Well, lentils are the main ingredient in this great dish, and it doesn’t matter what lentils you use…orange, red, green…whatever. Dahl can be used as a side dish as part of an Indian feast, or you can eat it with Pappadum or white rice. By the way, Patak makes a great cook-to-eat Pappadum that you can fry up yourself.
16 oz lentils
8 tbsp Canola oil
3/4 cup chopped tomatoes
1.5 cups chopped onion
3 Jalapeno peppers, seeded and chopped
3 tbsp minced garlic
1 tbsp cumin
2 tbsp garam masala
1 tsp cardamom
1.5 tbsp curry powder (Madras, red or hot)
1 tbsp salt
1 tsp ground black pepper
1 tbsp sugar
2 tbsp ginger paste
1 tbsp unseasoned rice vinegar
1 tbsp turmeric
8 cups low-sodium chicken stock
In a large pot, heat the oil. Then, add the onions and cook until they are translucent. Do not brown.
Then, add the lentils, Jalapenos, garlic, cumin, garam masala, cardamom, salt, black pepper, sugar, ginger paste, curry powder, and turmeric.
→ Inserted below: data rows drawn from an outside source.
/-- What FLAG_FALL leaves of the ring and its page (R191). -/
theorem flagFall_reports (due : s.flagDue n = true) (used : (s.ring n).use ≠ .free) :
    ∃ t, exec (.flagFall n) s = .next t ∧
      ((s.ring n).timer = (s.start.ring n).timer →
        (t.ring n).flagged = (s.start.ring n).holdsReady ∧ (t.ring n).lapsed = !(s.start.ring n).holdsReady) ∧
      ((s.start.ring n).holdsReady = true → s.clearedNow (ringPage n) = false → t.raised (ringPage n) (n % 8)) ∧
      ((s.start.ring n).holdsReady = false → t.dev.regs = s.dev.regs) := by
  have ended (running : (s.ring n).timer = (s.start.ring n).timer) : ((s.limitEnded n).ring n).flagged = (s.start.ring n).holdsReady ∧
      ((s.limitEnded n).ring n).lapsed = !(s.start.ring n).holdsReady := by
    rw [limitEnded_ring used, Ring.limitEnded, if_pos running]
    exact ⟨rfl, rfl⟩
  have run := flagFall_run due
  cases ready : (s.start.ring n).holdsReady with
  | true =>
    rw [ready] at ended run
    refine ⟨_, run, ?_, fun _ clear => ?_, nofun⟩
    · rw [if_pos rfl, (setEvent_kept _ _ _ (List.Subset.refl _) (.rfl' _ _)).ring (by decide)]
      exact ended
    · exact setEvent_raised' _ _ _ (by omega) ((limitEnded_keeps.clearedNow (by decide) (by decide) _).trans clear)
  | false =>
    rw [ready] at ended run
    exact ⟨_, run, ended, nofun, fun _ => rfl⟩

/-! ### PENDING_GAP -/

/-- PENDING_GAP (R190): with a word free, the pending gap is held as a gap marker with its count. -/
theorem pendingGap_run (used : (s.ring n).use ≠ .free) (pending : 0 < (s.ring n).pendingGap) (room : 1 ≤ (s.ring n).freeAt s.now) :
    ∃ t, exec (.pendingGap n) s = .next t ∧
      t.ring n = Ring.hold s.now { kind := 1, info := min (s.ring n).pendingGap (2 ^ 32 - 1) } { s.ring n with pendingGap := 0 } := by
  have run : exec (.pendingGap n) s = .next ((s.onRing n fun r =>
      Ring.hold s.now { kind := 1, info := min r.pendingGap (2 ^ 32 - 1) } { r with pendingGap := 0 }).ringMark n (s.ring n).markLost) :=
    if_neg (by omega)
  refine ⟨_, run, ?_⟩
  exact ((ringMark_kept _ _ _ (List.Subset.refl _) (.rfl' _ _)).ring (by decide) n).trans (ring_onRing (by simpa using used))

end

/-- Settles O25: FLAG_FALL by what the end of the limit leaves of the ring, PENDING_GAP by the marker that the ring then holds. -/
theorem ringsReport : Obligations.RingsReport := by
  unfold Obligations.RingsReport
  refine fun s n => ⟨fun r start startUsed used startFlag flag startLapse lapse limit passed => ?_, pendingGap_run⟩
  subst start
  refine flagFall_reports ?_ used
  have nonzero : s.flagLimit n ≠ 0 := by
    unfold State.flagLimit
    omega
  have ended : (s.start.ring n).timer + s.flagLimit n ≤ s.now := passed
  simp [State.flagDue, nonzero, startUsed, used, ended, startFlag, flag, startLapse, lapse]
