-- ==== Sys2Proof/Machine/FrameCodec.lean ====
section
/-!
DEFINITION. The Frame Codec (44_frame_codec.md): SEND_CMD, rule R210.
-/
namespace Sys2Proof.Machine

/-- A byte index or response position as `ERROR.POS` holds it (R34, R246). -/
def posByte (i : Nat) : Byte := BitVec.ofNat 8 i

/-- The first segment (R210): `RES_VALID <- 0`, the two preconditions (R133), then the inter-request gap.
`RES_VALID` falls before the preconditions are checked. DEDUCED, log 11. -/
def sendStart (s : State) : State :=
  let s := { s with resValid := false }
  if s.session = .ready then
    if lengthsLegal s.cfg s.n s.e then hold .sendGap s else raiseError .badLength 0x00 0x00 s
  else raiseError .notReady 0x00 0x00 s

/-- After the gap (R190, R210): the keep-alive check, then the request frame and its first byte. -/
def sendAfterGap (s : State) : State :=
  if kaExpired s then endCmd .sessionExpired 0x00 0x00 { s with session := .faulted }
  else
    hold .sendTx
      { s with locals := { s.locals with frame := requestFrame s.cfg (pidBytes s.pidBuf s.n), idx := 0 } }

/-- The request byte under send, `f[i]`. -/
def frameByte (s : State) : Byte := s.locals.frame.getD s.locals.idx 0

/-- After the echo of request byte `i` is taken (R212, R213): the next request byte after its spacing, or the
response. -/
def sendGotEcho (x : Byte) (s : State) : State :=
  if x = frameByte s then
    if s.locals.idx < s.n + 3 then hold .sendSpacing (setIdx (s.locals.idx + 1) s)
    else hold .sendResp { s with locals := { s.locals with idx := 0, received := [] } }
  else endCmd .echoMismatch x (posByte s.locals.idx) s

/-- The result bytes among the received response bytes (R103). -/
def resultBytes (s : State) : List Byte := (s.locals.received.drop (3 + s.n)).take s.e

/-- The commit of a successful SEND_CMD (R210, R220): `RESBUF[k] <- r[k]` for `k < e`. -/
def commitResults (s : State) : State :=
  let r := resultBytes s
  { s with
    resBuf := Buf8.ofFn fun k => if k < s.e then r.getD k 0 else s.resBuf.get k
    resValid := true
    lastOk := s.now
    tCmdEnd := s.now }

/-- The trailing checksum byte `c` (R210, R219). -/
def sendGotChecksum (c : Byte) (s : State) : State :=
  let comp := checksum s.locals.received
  let t := { s with csumComputed := comp, csumReceived := c }
  if s.cfg.verifyRxChecksum ∧ c ≠ comp then
    endCmd .checksumMismatch c (posByte (3 + s.n + s.e)) t
  else finish (commitResults t)

/-- Response byte `idx` (R210): each byte's check before the next is read; the byte after the results is the
checksum. -/
def sendGotResponse (y : Byte) (s : State) : State :=
  if s.locals.idx < 3 + s.n + s.e then
    match responseCheck s.cfg s.pidBuf s.n s.e s.locals.idx y with
    | some k => endCmd k y (posByte s.locals.idx) s
    | none =>
      hold .sendResp
        { s with locals := { s.locals with idx := s.locals.idx + 1, received := s.locals.received ++ [y] } }
  else sendGotChecksum y s

/-- `SEND_CMD` (R210): one segment, from the hold point at `phase`. -/
def execSendCmd (s : State) : Result :=
  match s.phase with
  | .idle | .start => .next (sendStart s)
  | .sendGap => .next (onGap sendAfterGap s)
  | .sendSpacing => .next (onWait s.cfg.tByte (hold .sendTx) s)
  | .sendTx => .next (onTx (frameByte s) (hold .sendEcho) s)
  | .sendEcho => .next (onRx (endCmd .timeout 0x00 (posByte s.locals.idx)) sendGotEcho s)
  | .sendResp => .next (onRx (endCmd .timeout 0x00 (0x80 + posByte s.locals.idx)) sendGotResponse s)
  | _ => .fault .phaseOfAnotherCommand

end Sys2Proof.Machine
end

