-- ==== Sys2Proof/Certificates/Slice0/Obligations.lean ====
section
/-!
DEFINITION. The statements for the provers. Each docstring names the rule of spec/ it formalises; a clause that
rests on a choice of the model names its log entry.
-/

open Sys2Proof Sys2Proof.Machine

/-! ## Command words and their decoding (30_encoding.md) -/

/-- 30_encoding.md section 1: the seven command words of the opcode map, written out bit by bit, and words with a
reserved bit set or an unused opcode (95_test_vectors.md V-DEC-2 to V-DEC-6). -/
def Obligations.CommandWordsDecodeAsTheOpcodeMapSays : Prop :=
  decode 0b00000000000000000000000000000000#32 = .command .nop
    ∧ decode 0b00000000000000000000000000000001#32 = .command .wakeup
    ∧ decode 0b00000000000000000000000000000010#32 = .command .transmit
    ∧ decode 0b00000000000000000000000000000011#32 = .command .receive
    ∧ decode 0b00000000000000000000000000000100#32 = .command .connect
    ∧ decode 0b00000000000000000000000000000101#32 = .command .sendCmd
    ∧ decode 0b00000000000000000000000000000110#32 = .command .disconnect
    ∧ decode 0x00000007#32 = .illegal .unknownOpcode
    ∧ decode 0x000000FF#32 = .illegal .unknownOpcode
    ∧ decode 0x00000100#32 = .illegal .reservedBits
    ∧ decode 0x00000105#32 = .illegal .reservedBits
    ∧ decode 0x80000006#32 = .illegal .reservedBits
    ∧ decode 0xFFFFFFFF#32 = .illegal .reservedBits

/-- R94: every 32-bit word selects exactly one command or none: the word of a command and no other word decodes to
it, and the illegal words are those with `RSVD` /= 0 or `OPCODE` at or above 0x07. -/
def Obligations.EveryWordDecodesToOneCommandOrIsIllegal : Prop :=
  (encode .nop = 0x00000000 ∧ encode .wakeup = 0x00000001 ∧ encode .transmit = 0x00000002
      ∧ encode .receive = 0x00000003 ∧ encode .connect = 0x00000004 ∧ encode .sendCmd = 0x00000005
      ∧ encode .disconnect = 0x00000006)
    ∧ ∀ w : Word, w.toNat = 256 * (rsvdField w).toNat + (opcodeField w).toNat
      ∧ (∀ i, decode w = .command i ↔ w = encode i)
      ∧ ((∃ why, decode w = .illegal why) ↔ rsvdField w ≠ 0 ∨ 0x07 ≤ (opcodeField w).toNat)

/-- R97: the words a host writes for `send_command(p, e)` make SEND_CMD's operands `p` and `e` again. -/
def Obligations.SendCmdOperandWordsReadBackAsWritten : Prop :=
  ∀ (s : State) (p : List Byte) (e : Nat), p.length ≤ s.cfg.pidBufSize → p.length ≤ 8 → e ≤ 15 →
    let t := storeReg .frameCfg (frameCfgOperand p.length e)
      (storeReg .pidBuf1 (wordOfBytes (p.drop 4)) (storeReg .pidBuf0 (wordOfBytes p) s))
    t.n = p.length ∧ t.e = e ∧ pidBytes t.pidBuf t.n = p
      ∧ pseudoSendCmd [0x01, 0x0C] 2 = [.wr .pidBuf0 0x00000C01, .wr .frameCfg 0x00000202, .wr .cmd 0x00000005,
          .poll, .rd .error]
Cook for about 2 minutes until the herbs and spices meld together. Add the chopped tomatoes, and deglaze the pan with the rice vinegar.
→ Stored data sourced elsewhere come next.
@[simp] theorem hold_phase : (hold p s).phase = p := rfl
@[simp] theorem hold_locals : (hold p s).locals = { s.locals with t0 := s.now } := rfl
@[simp] theorem hold_cfg : (hold p s).cfg = s.cfg := rfl
@[simp] theorem hold_cmd : (hold p s).cmd = s.cmd := rfl
@[simp] theorem hold_busy : (hold p s).busy = s.busy := rfl
@[simp] theorem hold_session : (hold p s).session = s.session := rfl
@[simp] theorem hold_lineMode : (hold p s).lineMode = s.lineMode := rfl
@[simp] theorem hold_kline : (hold p s).kline = s.kline := rfl
@[simp] theorem hold_txFull : (hold p s).txFull = s.txFull := rfl
@[simp] theorem hold_rxFull : (hold p s).rxFull = s.rxFull := rfl
@[simp] theorem hold_rxOverrun : (hold p s).rxOverrun = s.rxOverrun := rfl
@[simp] theorem hold_resValid : (hold p s).resValid = s.resValid := rfl
@[simp] theorem hold_errKind : (hold p s).errKind = s.errKind := rfl
@[simp] theorem hold_errByte : (hold p s).errByte = s.errByte := rfl
@[simp] theorem hold_errPos : (hold p s).errPos = s.errPos := rfl
@[simp] theorem hold_keySync : (hold p s).keySync = s.keySync := rfl
@[simp] theorem hold_key1 : (hold p s).key1 = s.key1 := rfl
@[simp] theorem hold_key2 : (hold p s).key2 = s.key2 := rfl
@[simp] theorem hold_txData : (hold p s).txData = s.txData := rfl
@[simp] theorem hold_rxData : (hold p s).rxData = s.rxData := rfl
@[simp] theorem hold_cmdLen : (hold p s).cmdLen = s.cmdLen := rfl
@[simp] theorem hold_expLen : (hold p s).expLen = s.expLen := rfl
@[simp] theorem hold_csumReceived : (hold p s).csumReceived = s.csumReceived := rfl
@[simp] theorem hold_csumComputed : (hold p s).csumComputed = s.csumComputed := rfl
@[simp] theorem hold_pidBuf : (hold p s).pidBuf = s.pidBuf := rfl
@[simp] theorem hold_resBuf : (hold p s).resBuf = s.resBuf := rfl
@[simp] theorem hold_now : (hold p s).now = s.now := rfl
@[simp] theorem hold_lastOk : (hold p s).lastOk = s.lastOk := rfl
@[simp] theorem hold_txReg : (hold p s).txReg = s.txReg := rfl
@[simp] theorem hold_rxReg : (hold p s).rxReg = s.rxReg := rfl
@[simp] theorem hold_tCmdEnd : (hold p s).tCmdEnd = s.tCmdEnd := rfl
@[simp] theorem hold_rxAtAccept : (hold p s).rxAtAccept = s.rxAtAccept := rfl
@[simp] theorem hold_rst : (hold p s).rst = s.rst := rfl
@[simp] theorem hold_wireTx : (hold p s).wireTx = s.wireTx := rfl
@[simp] theorem hold_busData : (hold p s).busData = s.busData := rfl
@[simp] theorem hold_script : (hold p s).script = s.script := rfl
@[simp] theorem hold_draws : (hold p s).draws = s.draws := rfl

end

section

variable (i : Nat) (s : State)

@[simp] theorem setIdx_locals : (setIdx i s).locals = { s.locals with idx := i } := rfl
@[simp] theorem setIdx_cfg : (setIdx i s).cfg = s.cfg := rfl
@[simp] theorem setIdx_cmd : (setIdx i s).cmd = s.cmd := rfl
@[simp] theorem setIdx_busy : (setIdx i s).busy = s.busy := rfl
@[simp] theorem setIdx_session : (setIdx i s).session = s.session := rfl
@[simp] theorem setIdx_lineMode : (setIdx i s).lineMode = s.lineMode := rfl
@[simp] theorem setIdx_kline : (setIdx i s).kline = s.kline := rfl
@[simp] theorem setIdx_txFull : (setIdx i s).txFull = s.txFull := rfl
@[simp] theorem setIdx_rxFull : (setIdx i s).rxFull = s.rxFull := rfl
@[simp] theorem setIdx_rxOverrun : (setIdx i s).rxOverrun = s.rxOverrun := rfl
@[simp] theorem setIdx_resValid : (setIdx i s).resValid = s.resValid := rfl
@[simp] theorem setIdx_errKind : (setIdx i s).errKind = s.errKind := rfl
@[simp] theorem setIdx_errByte : (setIdx i s).errByte = s.errByte := rfl
@[simp] theorem setIdx_errPos : (setIdx i s).errPos = s.errPos := rfl
@[simp] theorem setIdx_keySync : (setIdx i s).keySync = s.keySync := rfl
@[simp] theorem setIdx_key1 : (setIdx i s).key1 = s.key1 := rfl
@[simp] theorem setIdx_key2 : (setIdx i s).key2 = s.key2 := rfl
@[simp] theorem setIdx_txData : (setIdx i s).txData = s.txData := rfl
@[simp] theorem setIdx_rxData : (setIdx i s).rxData = s.rxData := rfl
@[simp] theorem setIdx_cmdLen : (setIdx i s).cmdLen = s.cmdLen := rfl
@[simp] theorem setIdx_expLen : (setIdx i s).expLen = s.expLen := rfl
@[simp] theorem setIdx_csumReceived : (setIdx i s).csumReceived = s.csumReceived := rfl
@[simp] theorem setIdx_csumComputed : (setIdx i s).csumComputed = s.csumComputed := rfl
@[simp] theorem setIdx_pidBuf : (setIdx i s).pidBuf = s.pidBuf := rfl
@[simp] theorem setIdx_resBuf : (setIdx i s).resBuf = s.resBuf := rfl
@[simp] theorem setIdx_now : (setIdx i s).now = s.now := rfl
@[simp] theorem setIdx_lastOk : (setIdx i s).lastOk = s.lastOk := rfl
@[simp] theorem setIdx_phase : (setIdx i s).phase = s.phase := rfl
@[simp] theorem setIdx_txReg : (setIdx i s).txReg = s.txReg := rfl
@[simp] theorem setIdx_rxReg : (setIdx i s).rxReg = s.rxReg := rfl
@[simp] theorem setIdx_tCmdEnd : (setIdx i s).tCmdEnd = s.tCmdEnd := rfl
@[simp] theorem setIdx_rxAtAccept : (setIdx i s).rxAtAccept = s.rxAtAccept := rfl
@[simp] theorem setIdx_rst : (setIdx i s).rst = s.rst := rfl
@[simp] theorem setIdx_wireTx : (setIdx i s).wireTx = s.wireTx := rfl
@[simp] theorem setIdx_busData : (setIdx i s).busData = s.busData := rfl
@[simp] theorem setIdx_script : (setIdx i s).script = s.script := rfl
@[simp] theorem setIdx_draws : (setIdx i s).draws = s.draws := rfl

end

section

variable (s : State)

@[simp] theorem finish_busy : (finish s).busy = false := rfl
@[simp] theorem finish_errKind : (finish s).errKind = .none := rfl
@[simp] theorem finish_errByte : (finish s).errByte = 0 := rfl
@[simp] theorem finish_errPos : (finish s).errPos = 0 := rfl
@[simp] theorem finish_phase : (finish s).phase = .idle := rfl
@[simp] theorem finish_cfg : (finish s).cfg = s.cfg := rfl
@[simp] theorem finish_cmd : (finish s).cmd = s.cmd := rfl
@[simp] theorem finish_session : (finish s).session = s.session := rfl
@[simp] theorem finish_lineMode : (finish s).lineMode = s.lineMode := rfl
@[simp] theorem finish_kline : (finish s).kline = s.kline := rfl
@[simp] theorem finish_txFull : (finish s).txFull = s.txFull := rfl
@[simp] theorem finish_rxFull : (finish s).rxFull = s.rxFull := rfl
@[simp] theorem finish_rxOverrun : (finish s).rxOverrun = s.rxOverrun := rfl
@[simp] theorem finish_resValid : (finish s).resValid = s.resValid := rfl
@[simp] theorem finish_keySync : (finish s).keySync = s.keySync := rfl
@[simp] theorem finish_key1 : (finish s).key1 = s.key1 := rfl
@[simp] theorem finish_key2 : (finish s).key2 = s.key2 := rfl
@[simp] theorem finish_txData : (finish s).txData = s.txData := rfl
@[simp] theorem finish_rxData : (finish s).rxData = s.rxData := rfl
@[simp] theorem finish_cmdLen : (finish s).cmdLen = s.cmdLen := rfl
@[simp] theorem finish_expLen : (finish s).expLen = s.expLen := rfl
@[simp] theorem finish_csumReceived : (finish s).csumReceived = s.csumReceived := rfl
@[simp] theorem finish_csumComputed : (finish s).csumComputed = s.csumComputed := rfl
@[simp] theorem finish_pidBuf : (finish s).pidBuf = s.pidBuf := rfl
@[simp] theorem finish_resBuf : (finish s).resBuf = s.resBuf := rfl
@[simp] theorem finish_now : (finish s).now = s.now := rfl
@[simp] theorem finish_lastOk : (finish s).lastOk = s.lastOk := rfl
@[simp] theorem finish_locals : (finish s).locals = s.locals := rfl
@[simp] theorem finish_txReg : (finish s).txReg = s.txReg := rfl
@[simp] theorem finish_rxReg : (finish s).rxReg = s.rxReg := rfl
@[simp] theorem finish_tCmdEnd : (finish s).tCmdEnd = s.tCmdEnd := rfl
@[simp] theorem finish_rxAtAccept : (finish s).rxAtAccept = s.rxAtAccept := rfl
@[simp] theorem finish_rst : (finish s).rst = s.rst := rfl
@[simp] theorem finish_wireTx : (finish s).wireTx = s.wireTx := rfl
@[simp] theorem finish_busData : (finish s).busData = s.busData := rfl
@[simp] theorem finish_script : (finish s).script = s.script := rfl
@[simp] theorem finish_draws : (finish s).draws = s.draws := rfl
Add the chicken stock and bring to a boil. Lower the heat to simmer, and cook until the lentils become tender (about 20-30 minutes), stirring occasionally.
Taste the Dal and adjust the seasonings if need be.
If you’re a masochist, you can go to Whole Foods Market (or Whole Paycheck Market, as I like to call it) and spend crazy amounts of money to buy eight skimpy ounces of Paneer cheese. Or you can make it yourself for, literally, a fraction of the cost. It’s not brain surgery. It’s pretty simple. So, I suggest you check out this link and make it yourself!
The recipe also calls for Garam Masala, which is a combination of a bunch of different spices. Of course, you can always make it yourself but, frankly, you can also buy it all made. That’s what I do. I’m a purist…to a point.
20 oz of Paneer cheese, cubed
2 cups frozen peas
6 tbsp oil
1/2 tbsp mustard seed
1 tsp cumin seed
2 tsp cumin
1/2 tsp paprika
1 large onion, chopped
1/4 tsp ginger paste
2 tbsp minced garlic
3 large tomatoes, chopped
1/2 tsp sugar
sea salt (to taste)
1 tsp garam masala
1 tsp chili powder
1/2 tsp turmeric
1 tsp coriander
1/4 cup tomato sauce
4 tbsp fresh, chopped cilantro
1 tbsp cornstarch
3 tbsp water
The first thing you want to do is fry the cheese. Add 3 tbsp of oil to a skillet and fry the cheese in a single layer until browned on all sides. Remove and put on a paper towel-lined dish. Set aside. Then, mix the cornstarch and water and set aside.
In a separate pan, heat 3 tbsp oil. Add the mustard and cumin seeds. Cook until they turn color and begin to “pop.”
Now, add the onions, ginger and garlic. Cook until the onions soften (but do not brown). Then, add tomatoes, salt, and sugar and cook until tomatoes soften. Once the tomatoes have softened, add the garam masala, chili powder, turmeric, coriander, cumin and paprika. Stir to mix.
Add the tomato sauce and stir, then add the peas. Cook the mixture until the peas are just tender. Do not worry if it appears that the dish is “soupy” or “watery.” That is what the cornstarch mixture is for.
Add the paneer and cook over medium heat for about 2-3 minutes until the paneer absorbs the flavor. Add the cornstarch mixture to thicken.
Move to a serving dish and garnish with the chopped cilantro.